Reflections Two Years Later: The Vision in Action

When I wrote this, I was grappling with the “how.” How do we, as businesspeople, moms, or simply humans, use our skills and resources to create a world that values everyone? Today, through Align with Africa, I’ve found part of that answer.

In partnership with Akinyi (who is that nerd who understands business that I was looking for) and the Kadana Foundation, we’re working alongside communities across Africa to create solutions that are truly community-driven. This work is not about imposing ideas but amplifying voices. It’s about aligning those who share our values with actionable and agile frameworks that respect the agency and dignity of every individual.

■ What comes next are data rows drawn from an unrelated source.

-- ==== Sys2Proof/Syntax.lean ====
section
/-! DEFINITION. The instruction type: one constructor for each row of the opcode table. 199 are words that a
group or the partition's handler issues (formats V3, VI, S, PR, M, C, tree, X, Y of R289 to R307); 123 are steps
of the device outside a word. Fields are held as the bits the encoding gives them. -/

namespace Sys2Proof

/-- R289: the common fields of a word. -/
structure Hdr where
  bnd : Bool
  la : BitVec 4
  gn : Bool
  grd : BitVec 5
  deriving DecidableEq, Repr

/-- R294: the fields of a V3 word. -/
structure V3 where
  vd : BitVec 8
  va : BitVec 8
  vb : BitVec 8
  vc : BitVec 8
  ty : BitVec 5
  rm : BitVec 3
  sat : Bool
  ftz : Bool
  pd : BitVec 4
  bs : Bool
  ty2 : BitVec 5
  slot : BitVec 3
  usl : Bool
  imm8 : BitVec 8
  deriving DecidableEq, Repr

/-- R295: the fields of a VI word. -/
structure VI where
  vd : BitVec 8
  va : BitVec 8
  ty : BitVec 5
  rm : BitVec 3
  sat : Bool
  ftz : Bool
  pd : BitVec 4
  imm : BitVec 32
  deriving DecidableEq, Repr

/-- R296: the fields of an S word. -/
structure SF where
  sd : BitVec 6
  sa : BitVec 6
  sb : BitVec 6
  qd : BitVec 3
  w : Bool
  sg : Bool
  is : Bool
  pos : BitVec 6
  len : BitVec 6
  cmp : BitVec 3
  imm : BitVec 32
  deriving DecidableEq, Repr

/-- R297: the fields of a PR word; `sop` is OP[9:5], `vop` is OP[4:0]. -/
structure PR where
  sop : BitVec 5
  vop : BitVec 5
  sd : BitVec 6
  sa : BitVec 6
  sb : BitVec 6
  is : Bool
  imm : BitVec 16
  vd : BitVec 8
  va : BitVec 8
  vb : BitVec 8
  vc : BitVec 8
  typ : BitVec 2
  sat : Bool
  bs : Bool
  deriving DecidableEq, Repr

/-- R298: the fields of an M word of the access layout. -/
structure MF where
  vd : BitVec 8
  va : BitVec 8
  sb : BitVec 6
  spc : BitVec 2
  rk : BitVec 6
  rki : Bool
  sz : BitVec 3
  sx : Bool
  av : Bool
  scp : BitVec 3
  ord : BitVec 2
  rmt : Bool
  tw : BitVec 8
  off : BitVec 18
  deriving DecidableEq, Repr

/-- R299: the fields of an M word of the copy layout. -/
structure CP where
  vsrc : BitVec 8
  vdst : BitVec 8
  sdst : BitVec 6
  ssrc : BitVec 6
  se : BitVec 6
  sz : BitVec 3
  tq : BitVec 2
  tk : BitVec 3
  tw : BitVec 8
  off : BitVec 18
  deriving DecidableEq, Repr

/-- R300: the fields of a C word. -/
structure CF where
  va : BitVec 8
  sx : BitVec 6
  sa : BitVec 6
  qn : Bool
  qc : BitVec 3
  disp : BitVec 32
  deriving DecidableEq, Repr

/-- R301: the fields of an X word; `acd` and `aca` together are VX where the opcode names VX. -/
structure XF where
  acd : BitVec 4
  aca : BitVec 4
  sa : BitVec 6
  sb : BitVec 6
  sc : BitVec 6
  shp : BitVec 3
  fsa : BitVec 3
  fsb : BitVec 3
  nega : Bool
  negb : Bool
  acz : Bool
  spa : Bool
  lcb : Bool
  afa : Bool
  tk : BitVec 3
  tw : BitVec 8
  rm : BitVec 3
  sat : Bool
  imm8 : BitVec 8
  deriving DecidableEq, Repr

/-- R302: the fields of a Y word. -/
structure YF where
  sd : BitVec 6
  sa : BitVec 6
  creg : BitVec 16
  imm : BitVec 32
  deriving DecidableEq, Repr

/-- R308: one test of a tree. -/
structure Test where
  kind : BitVec 2
  rel : BitVec 3
  typ : BitVec 2
  va : BitVec 8
  b : BitVec 16
  deriving DecidableEq, Repr

/-- R309: one arc slot of a tree. -/
structure Arc where
  aop : BitVec 6
  vd : BitVec 8
  va : BitVec 8
  b : BitVec 8
  deriving DecidableEq, Repr

/-- R307: the parts of a tree; `c` is the count of T1 words, 1 to 3. Slots of absent words are zero. -/
structure TF where
  c : BitVec 2
  shape : BitVec 2
  t0 : Test
  t1 : Test
  t2 : Test
  l0 : BitVec 15
  l1 : BitVec 15
  l2 : BitVec 15
  l3 : BitVec 15
  a0 : Arc
  a1 : Arc
  a2 : Arc
  a3 : Arc
  a4 : Arc
  a5 : Arc
  deriving DecidableEq, Repr

/-- R16: a supply rail. -/
inductive Rail
  | vcore (c : Nat)
  | vfix | vsys | vser | vserh | vhbmc | vhbmq | vio
  deriving DecidableEq, Repr

/-- R22: a temperature sensor. -/
inductive Sensor
  | core (cl co : Nat)
  | l2 (i : Nat)
  | hbm (i : Nat)
  deriving DecidableEq, Repr

/-- R38: a PCIe function: the physical one or virtual function n. -/
inductive Fn
  | pf
  | vf (n : Nat)
  deriving DecidableEq, Repr

/-- A space of registers that software reads and writes: a function's control window (R47) and doorbell pages (R52), a partition's
page (R82), the device page (R91) and a cluster's status block (R122). -/
inductive Space
  | bar0 (fn : Fn)
  | bar2 (fn : Fn)
  | page (p : Nat)
  | devPage
  | clusterBlock (cl : Nat)
  deriving DecidableEq, Repr

/-- R28: a flit as it arrives: what FEC made of it, its header fields, its 240 payload bytes and its CRC. -/
structure Flit where
  fecOk : Bool
  /-- R34: the FEC symbols corrected, and the codewords that FEC could not correct, counted with this flit. -/
  fecFixed : Nat
  fecBad : Nat
  ftype : BitVec 4
  seq : BitVec 8
  ackseq : BitVec 8
  ackv : Bool
  vc : BitVec 3
  dst : BitVec 12
  src : BitVec 12
  len : BitVec 8
  tag : BitVec 16
  low : BitVec 24
  payload : List Byte
  crc : BitVec 32
  deriving DecidableEq, Repr

/-- R260: where a soft error strikes. -/
inductive ErrSite
  | reg (g t grp v lane : Nat)
  | tile (g t acc elem : Nat)
  | spad (g t word : Nat)
  | l1 (cl co sector : Nat)
  | l2 (sector : Nat)
  /-- R15: and the 8-bit symbols of the 64-byte access that are in error. -/
  | hbm (sector symbols : Nat)
  | slotTable (cl slot : Nat)
  | coupling (cl var slot : Nat)
  | control (g : Nat)
  | tlt (g t : Nat)
  | plt (page : Nat)
  | icache (cl co line : Nat)
  | tlbCore (cl co entry : Nat)
  | tlbCluster (cl entry : Nat)
  | queueEntry
  deriving DecidableEq, Repr

/-- R280: the times and the lane of a sample record that the memory system measures. -/
structure SampleTimes where
  ql1 : BitVec 16
  ql2 : BitVec 16
  qdram : BitVec 16
  lastLane : Byte
  deriving DecidableEq, Repr

/-- The operands of a step of the device outside a word: what the outside world, or the turn that the agenda
gives, says about the step. Each step reads the fields its name calls for and ignores the others. -/
structure Ev where
  /-- R21: the rail that failed. -/
  rail : Rail := .vfix
  /-- R22, R23: a sensor and its reading in 0.25 °C. -/
  sensor : Sensor := .l2 0
  reading : Int := 0
  /-- The PCIe function that an access comes through. -/
  fn : Fn := .pf
  /-- The register space of an access. -/
  space : Space := .devPage
  /-- A cluster, a core in it, a quadrant of that core. -/
  cl : Nat := 0
  co : Nat := 0
  qd : Nat := 0
  /-- A partition, a grid number, a team index, a group. -/
  p : Nat := 0
  g : Nat := 0
  t : Nat := 0
  grp : Nat := 0
  /-- A port, or one of a row of registers. -/
  n : Nat := 0
  /-- A queue number. -/
  q : Nat := 0
  /-- The number of an operation in flight, or of a result due. -/
  id : Nat := 0
  /-- A hart, a die, a voltage bus, a carafe slot. -/
  hart : Nat := 0
  die : Nat := 0
  bus : Nat := 0
  slot : Nat := 0
  /-- A collective's handle and step. -/
  handle : Nat := 0
  step : Nat := 0
  /-- A virtual address, or a PC. -/
  va : Nat := 0
  /-- A register offset, a length, an index, a pause in nanoseconds. -/
  off : Nat := 0
  len : Nat := 0
  index : Nat := 0
  /-- Stream mode, four lanes, a write, a corrected error: as the step's name says. -/
  flag : Bool := false
  /-- A command or request code; the byte written, when there is one. -/
  code : Byte := 0
  wr : Option Byte := none
  /-- R26: the 7-bit SMBus address of a sideband transfer, and the packet error code that came with a write. -/
  smbTo : BitVec 7 := 0x60
  pec : Option Byte := none
  /-- The 64-bit value written, or a call's argument. -/
  v : W64 := 0
  /-- A 16-bit estimate (R26 watts, R121) and four stall counts. -/
  w16 : BitVec 16 := 0
  r0 : BitVec 16 := 0
  r1 : BitVec 16 := 0
  r2 : BitVec 16 := 0
  r3 : BitVec 16 := 0
  /-- A flit, the data of a BAR4 write, the site of a soft error, the times of a sample. -/
  flit : Flit := { fecOk := true, fecFixed := 0, fecBad := 0, ftype := 0, seq := 0, ackseq := 0, ackv := false, vc := 0,
                   dst := 0, src := 0, len := 0, tag := 0, low := 0, payload := [], crc := 0 }
  data : List Byte := []
  site : ErrSite := .queueEntry
  times : SampleTimes := { ql1 := 0, ql2 := 0, qdram := 0, lastLane := 0 }
  deriving DecidableEq, Repr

The past two years have been a whirlwind of challenges and growth. I’ve seen firsthand the brilliance and determination of artisans, entrepreneurs, and leaders across Africa. They’ve taught me that change isn’t about imposing solutions but amplifying voices and supporting agency.

The journey hasn’t been easy, but it has been deeply rewarding. I’ve learned that the most radical change often starts with the simplest truths: listening, connecting, and acting with purpose. When people feel seen, heard, and respected, their potential to create meaningful change becomes boundless.

To my fellow business nerds, PTA moms, and anyone else searching for purpose: the world needs what you have to offer. Your skills, your energy, and your voice can make a difference. Together, we can create a future where opportunity is not a privilege but a universal right.

I hope this piece resonates with you as much as it does with me, and I invite you to join this movement of aligning people, resources, and purpose for the greater good. Let’s make it happen.